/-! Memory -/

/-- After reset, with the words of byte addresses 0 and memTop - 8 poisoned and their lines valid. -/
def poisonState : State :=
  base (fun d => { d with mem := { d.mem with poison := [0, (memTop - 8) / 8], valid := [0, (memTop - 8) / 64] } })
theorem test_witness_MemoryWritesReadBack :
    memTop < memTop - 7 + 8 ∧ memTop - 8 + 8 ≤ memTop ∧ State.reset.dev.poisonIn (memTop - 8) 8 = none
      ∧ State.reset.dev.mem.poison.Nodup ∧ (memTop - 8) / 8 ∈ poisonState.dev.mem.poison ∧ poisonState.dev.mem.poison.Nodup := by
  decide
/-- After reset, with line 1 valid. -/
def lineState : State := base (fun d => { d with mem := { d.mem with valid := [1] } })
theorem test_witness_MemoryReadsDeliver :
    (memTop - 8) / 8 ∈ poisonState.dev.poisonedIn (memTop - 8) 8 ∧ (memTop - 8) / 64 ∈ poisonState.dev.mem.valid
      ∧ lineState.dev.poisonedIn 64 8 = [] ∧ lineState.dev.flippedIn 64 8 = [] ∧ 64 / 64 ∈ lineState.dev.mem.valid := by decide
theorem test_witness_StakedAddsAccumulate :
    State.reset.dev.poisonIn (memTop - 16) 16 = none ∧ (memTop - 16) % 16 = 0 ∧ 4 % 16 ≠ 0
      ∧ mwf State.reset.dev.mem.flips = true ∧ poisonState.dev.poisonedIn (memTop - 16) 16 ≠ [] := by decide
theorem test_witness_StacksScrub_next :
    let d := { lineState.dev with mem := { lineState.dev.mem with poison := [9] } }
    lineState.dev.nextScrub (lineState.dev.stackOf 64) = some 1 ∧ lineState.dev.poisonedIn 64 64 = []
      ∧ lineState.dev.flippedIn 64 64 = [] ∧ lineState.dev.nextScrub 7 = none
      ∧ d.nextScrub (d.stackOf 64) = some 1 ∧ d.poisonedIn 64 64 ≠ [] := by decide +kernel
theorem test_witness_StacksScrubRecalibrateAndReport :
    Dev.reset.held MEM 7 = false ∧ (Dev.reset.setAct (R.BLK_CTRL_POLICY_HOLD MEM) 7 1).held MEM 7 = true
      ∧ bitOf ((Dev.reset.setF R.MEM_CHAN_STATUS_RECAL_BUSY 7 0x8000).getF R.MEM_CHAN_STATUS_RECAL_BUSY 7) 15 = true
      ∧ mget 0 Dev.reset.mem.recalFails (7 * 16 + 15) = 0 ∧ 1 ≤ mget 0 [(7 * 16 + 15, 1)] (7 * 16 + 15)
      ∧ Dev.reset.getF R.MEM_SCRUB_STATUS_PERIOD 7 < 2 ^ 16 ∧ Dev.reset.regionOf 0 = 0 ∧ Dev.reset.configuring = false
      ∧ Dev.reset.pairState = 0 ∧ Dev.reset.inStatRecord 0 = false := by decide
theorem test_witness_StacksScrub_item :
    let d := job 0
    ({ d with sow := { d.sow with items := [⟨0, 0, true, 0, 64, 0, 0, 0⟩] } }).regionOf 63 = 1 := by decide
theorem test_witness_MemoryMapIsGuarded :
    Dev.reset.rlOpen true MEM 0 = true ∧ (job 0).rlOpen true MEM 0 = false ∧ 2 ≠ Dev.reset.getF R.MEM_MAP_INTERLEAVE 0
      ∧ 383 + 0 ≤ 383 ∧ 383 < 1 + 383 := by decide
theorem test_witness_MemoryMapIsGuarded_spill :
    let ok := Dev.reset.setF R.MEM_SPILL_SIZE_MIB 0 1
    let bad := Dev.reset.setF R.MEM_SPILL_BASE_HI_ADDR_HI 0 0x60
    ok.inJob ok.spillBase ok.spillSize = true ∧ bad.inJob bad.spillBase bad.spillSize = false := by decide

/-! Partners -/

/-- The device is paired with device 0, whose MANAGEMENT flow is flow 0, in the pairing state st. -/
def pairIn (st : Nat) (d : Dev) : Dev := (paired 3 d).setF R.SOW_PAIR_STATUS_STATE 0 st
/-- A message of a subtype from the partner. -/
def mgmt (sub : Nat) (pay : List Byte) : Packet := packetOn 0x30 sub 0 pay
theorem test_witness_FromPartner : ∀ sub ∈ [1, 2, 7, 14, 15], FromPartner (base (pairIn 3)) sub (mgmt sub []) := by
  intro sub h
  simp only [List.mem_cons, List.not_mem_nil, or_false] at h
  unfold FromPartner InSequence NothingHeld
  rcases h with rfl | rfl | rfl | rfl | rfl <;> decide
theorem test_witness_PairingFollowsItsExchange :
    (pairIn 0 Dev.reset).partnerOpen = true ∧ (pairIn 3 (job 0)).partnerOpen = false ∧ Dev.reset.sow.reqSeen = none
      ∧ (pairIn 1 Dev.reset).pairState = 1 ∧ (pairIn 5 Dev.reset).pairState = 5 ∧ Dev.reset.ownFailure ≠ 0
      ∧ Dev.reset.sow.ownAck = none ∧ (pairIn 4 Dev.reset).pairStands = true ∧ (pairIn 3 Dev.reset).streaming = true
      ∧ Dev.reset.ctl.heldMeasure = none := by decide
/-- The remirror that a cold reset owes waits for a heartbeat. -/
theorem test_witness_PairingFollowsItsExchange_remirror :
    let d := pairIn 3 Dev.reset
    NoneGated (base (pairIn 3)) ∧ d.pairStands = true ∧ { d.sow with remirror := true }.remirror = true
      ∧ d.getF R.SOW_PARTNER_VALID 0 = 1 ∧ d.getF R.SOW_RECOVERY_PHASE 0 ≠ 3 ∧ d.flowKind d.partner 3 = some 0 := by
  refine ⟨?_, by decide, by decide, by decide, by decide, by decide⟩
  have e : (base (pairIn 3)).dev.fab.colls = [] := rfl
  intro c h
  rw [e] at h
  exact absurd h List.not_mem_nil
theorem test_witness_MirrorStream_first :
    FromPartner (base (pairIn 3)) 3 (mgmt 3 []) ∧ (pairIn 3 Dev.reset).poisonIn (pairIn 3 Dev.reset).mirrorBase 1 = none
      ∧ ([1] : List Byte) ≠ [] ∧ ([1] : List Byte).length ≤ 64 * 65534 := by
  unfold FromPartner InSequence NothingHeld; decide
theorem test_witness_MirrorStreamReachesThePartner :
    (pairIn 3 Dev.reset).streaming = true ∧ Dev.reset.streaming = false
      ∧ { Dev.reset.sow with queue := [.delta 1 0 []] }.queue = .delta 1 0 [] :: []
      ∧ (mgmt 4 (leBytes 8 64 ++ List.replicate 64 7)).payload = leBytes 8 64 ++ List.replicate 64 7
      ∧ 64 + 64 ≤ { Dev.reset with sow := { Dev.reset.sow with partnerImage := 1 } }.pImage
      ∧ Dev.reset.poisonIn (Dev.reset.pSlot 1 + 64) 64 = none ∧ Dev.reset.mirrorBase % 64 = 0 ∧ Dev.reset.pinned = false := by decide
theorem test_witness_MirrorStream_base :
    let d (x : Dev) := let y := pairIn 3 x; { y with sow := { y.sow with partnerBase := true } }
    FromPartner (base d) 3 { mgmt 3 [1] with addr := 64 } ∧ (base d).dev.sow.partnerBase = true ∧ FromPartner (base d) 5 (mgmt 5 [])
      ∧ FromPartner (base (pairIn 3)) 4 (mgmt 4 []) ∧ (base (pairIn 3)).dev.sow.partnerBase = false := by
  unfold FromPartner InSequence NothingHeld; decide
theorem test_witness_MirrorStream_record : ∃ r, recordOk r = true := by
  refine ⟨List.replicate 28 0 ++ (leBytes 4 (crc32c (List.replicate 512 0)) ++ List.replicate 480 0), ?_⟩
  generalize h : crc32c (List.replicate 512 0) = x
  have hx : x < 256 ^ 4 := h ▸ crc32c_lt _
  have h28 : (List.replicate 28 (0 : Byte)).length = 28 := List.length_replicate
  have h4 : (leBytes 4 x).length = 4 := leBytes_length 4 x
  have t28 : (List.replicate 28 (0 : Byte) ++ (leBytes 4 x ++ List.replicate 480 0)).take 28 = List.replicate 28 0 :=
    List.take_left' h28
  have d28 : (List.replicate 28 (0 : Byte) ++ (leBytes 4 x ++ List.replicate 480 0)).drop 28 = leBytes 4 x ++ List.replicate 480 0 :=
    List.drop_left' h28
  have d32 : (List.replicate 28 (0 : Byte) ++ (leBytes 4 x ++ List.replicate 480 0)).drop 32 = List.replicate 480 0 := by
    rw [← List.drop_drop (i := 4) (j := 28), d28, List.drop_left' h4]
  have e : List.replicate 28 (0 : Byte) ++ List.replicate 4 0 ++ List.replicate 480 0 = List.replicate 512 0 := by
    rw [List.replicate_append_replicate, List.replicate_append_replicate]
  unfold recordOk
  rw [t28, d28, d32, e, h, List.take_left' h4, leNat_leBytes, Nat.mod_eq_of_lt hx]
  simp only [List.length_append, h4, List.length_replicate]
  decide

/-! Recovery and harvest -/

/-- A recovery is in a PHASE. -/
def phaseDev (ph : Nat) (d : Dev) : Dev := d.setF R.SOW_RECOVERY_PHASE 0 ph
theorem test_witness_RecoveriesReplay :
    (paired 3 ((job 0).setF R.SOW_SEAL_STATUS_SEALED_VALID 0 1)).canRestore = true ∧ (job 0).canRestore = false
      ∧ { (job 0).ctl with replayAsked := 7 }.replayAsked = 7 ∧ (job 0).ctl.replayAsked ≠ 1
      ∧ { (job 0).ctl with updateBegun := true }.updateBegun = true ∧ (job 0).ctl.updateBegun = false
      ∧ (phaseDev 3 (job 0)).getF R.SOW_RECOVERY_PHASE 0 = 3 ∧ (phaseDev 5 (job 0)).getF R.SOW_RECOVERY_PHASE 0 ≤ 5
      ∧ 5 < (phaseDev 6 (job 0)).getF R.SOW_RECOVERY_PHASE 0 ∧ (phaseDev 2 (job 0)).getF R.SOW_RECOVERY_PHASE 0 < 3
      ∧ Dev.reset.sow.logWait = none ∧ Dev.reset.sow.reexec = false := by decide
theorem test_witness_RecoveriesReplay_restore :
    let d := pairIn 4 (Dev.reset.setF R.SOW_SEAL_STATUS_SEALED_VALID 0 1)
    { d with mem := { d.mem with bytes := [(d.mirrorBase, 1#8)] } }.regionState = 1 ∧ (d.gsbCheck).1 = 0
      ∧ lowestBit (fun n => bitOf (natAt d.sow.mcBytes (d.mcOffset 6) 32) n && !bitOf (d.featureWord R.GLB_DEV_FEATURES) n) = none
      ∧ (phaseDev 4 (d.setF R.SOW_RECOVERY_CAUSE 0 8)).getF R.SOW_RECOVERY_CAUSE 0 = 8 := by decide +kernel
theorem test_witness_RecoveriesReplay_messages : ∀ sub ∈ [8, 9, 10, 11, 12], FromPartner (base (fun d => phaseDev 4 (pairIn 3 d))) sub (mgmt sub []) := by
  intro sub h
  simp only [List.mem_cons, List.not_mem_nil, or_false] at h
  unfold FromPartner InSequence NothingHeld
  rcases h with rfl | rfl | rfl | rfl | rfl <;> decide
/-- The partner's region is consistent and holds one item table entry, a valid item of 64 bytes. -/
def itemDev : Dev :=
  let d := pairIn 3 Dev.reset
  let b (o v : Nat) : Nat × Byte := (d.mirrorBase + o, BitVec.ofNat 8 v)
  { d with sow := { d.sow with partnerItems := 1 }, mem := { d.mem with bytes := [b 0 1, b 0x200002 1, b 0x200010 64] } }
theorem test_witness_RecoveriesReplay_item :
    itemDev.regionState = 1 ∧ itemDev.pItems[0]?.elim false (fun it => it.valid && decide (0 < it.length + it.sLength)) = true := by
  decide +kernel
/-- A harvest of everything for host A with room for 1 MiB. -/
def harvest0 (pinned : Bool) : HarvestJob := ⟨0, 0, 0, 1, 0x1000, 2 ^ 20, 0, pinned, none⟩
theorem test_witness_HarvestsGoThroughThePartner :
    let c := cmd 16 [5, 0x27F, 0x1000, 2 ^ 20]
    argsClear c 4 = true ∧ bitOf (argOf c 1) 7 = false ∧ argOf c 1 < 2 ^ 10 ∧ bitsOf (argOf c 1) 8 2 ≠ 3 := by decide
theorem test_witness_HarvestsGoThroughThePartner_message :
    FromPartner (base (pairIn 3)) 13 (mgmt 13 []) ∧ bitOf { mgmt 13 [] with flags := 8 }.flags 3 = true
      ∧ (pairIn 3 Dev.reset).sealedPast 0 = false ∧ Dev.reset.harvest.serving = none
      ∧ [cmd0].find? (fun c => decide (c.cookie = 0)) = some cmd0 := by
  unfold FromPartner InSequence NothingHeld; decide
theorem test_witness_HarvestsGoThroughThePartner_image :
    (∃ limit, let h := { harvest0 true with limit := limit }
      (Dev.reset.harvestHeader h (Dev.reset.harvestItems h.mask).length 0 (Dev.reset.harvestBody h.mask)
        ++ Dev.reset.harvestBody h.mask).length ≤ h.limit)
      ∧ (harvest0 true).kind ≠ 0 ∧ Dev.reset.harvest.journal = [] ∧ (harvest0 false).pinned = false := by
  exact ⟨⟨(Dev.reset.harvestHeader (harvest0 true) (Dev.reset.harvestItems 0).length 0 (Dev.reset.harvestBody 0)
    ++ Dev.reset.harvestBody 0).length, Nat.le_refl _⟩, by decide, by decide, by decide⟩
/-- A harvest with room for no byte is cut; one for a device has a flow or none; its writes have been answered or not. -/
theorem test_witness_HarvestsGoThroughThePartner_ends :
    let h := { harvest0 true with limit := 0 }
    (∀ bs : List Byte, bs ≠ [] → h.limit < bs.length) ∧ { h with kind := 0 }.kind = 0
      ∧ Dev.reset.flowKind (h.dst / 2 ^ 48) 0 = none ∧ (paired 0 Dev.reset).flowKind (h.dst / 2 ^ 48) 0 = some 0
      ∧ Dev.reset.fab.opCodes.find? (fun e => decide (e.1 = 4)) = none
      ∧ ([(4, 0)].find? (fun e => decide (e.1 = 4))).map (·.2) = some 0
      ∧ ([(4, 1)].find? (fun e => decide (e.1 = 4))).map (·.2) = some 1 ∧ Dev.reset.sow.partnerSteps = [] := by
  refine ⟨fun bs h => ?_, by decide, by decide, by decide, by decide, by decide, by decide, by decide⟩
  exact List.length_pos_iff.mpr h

## Task goal
Print exactly the lines above from the one with "[] := by decide +kernel" to the one with "state st. -/", including both.

## Reply
      ∧ d.nextScrub (d.stackOf 64) = some 1 ∧ d.poisonedIn 64 64 ≠ [] := by decide +kernel
theorem test_witness_StacksScrubRecalibrateAndReport :
    Dev.reset.held MEM 7 = false ∧ (Dev.reset.setAct (R.BLK_CTRL_POLICY_HOLD MEM) 7 1).held MEM 7 = true
      ∧ bitOf ((Dev.reset.setF R.MEM_CHAN_STATUS_RECAL_BUSY 7 0x8000).getF R.MEM_CHAN_STATUS_RECAL_BUSY 7) 15 = true
      ∧ mget 0 Dev.reset.mem.recalFails (7 * 16 + 15) = 0 ∧ 1 ≤ mget 0 [(7 * 16 + 15, 1)] (7 * 16 + 15)
      ∧ Dev.reset.getF R.MEM_SCRUB_STATUS_PERIOD 7 < 2 ^ 16 ∧ Dev.reset.regionOf 0 = 0 ∧ Dev.reset.configuring = false
      ∧ Dev.reset.pairState = 0 ∧ Dev.reset.inStatRecord 0 = false := by decide
theorem test_witness_StacksScrub_item :
    let d := job 0
    ({ d with sow := { d.sow with items := [⟨0, 0, true, 0, 64, 0, 0, 0⟩] } }).regionOf 63 = 1 := by decide
theorem test_witness_MemoryMapIsGuarded :
    Dev.reset.rlOpen true MEM 0 = true ∧ (job 0).rlOpen true MEM 0 = false ∧ 2 ≠ Dev.reset.getF R.MEM_MAP_INTERLEAVE 0
      ∧ 383 + 0 ≤ 383 ∧ 383 < 1 + 383 := by decide
theorem test_witness_MemoryMapIsGuarded_spill :
    let ok := Dev.reset.setF R.MEM_SPILL_SIZE_MIB 0 1
    let bad := Dev.reset.setF R.MEM_SPILL_BASE_HI_ADDR_HI 0 0x60
    ok.inJob ok.spillBase ok.spillSize = true ∧ bad.inJob bad.spillBase bad.spillSize = false := by decide

/-! Partners -/

/-- The device is paired with device 0, whose MANAGEMENT flow is flow 0, in the pairing state st. -/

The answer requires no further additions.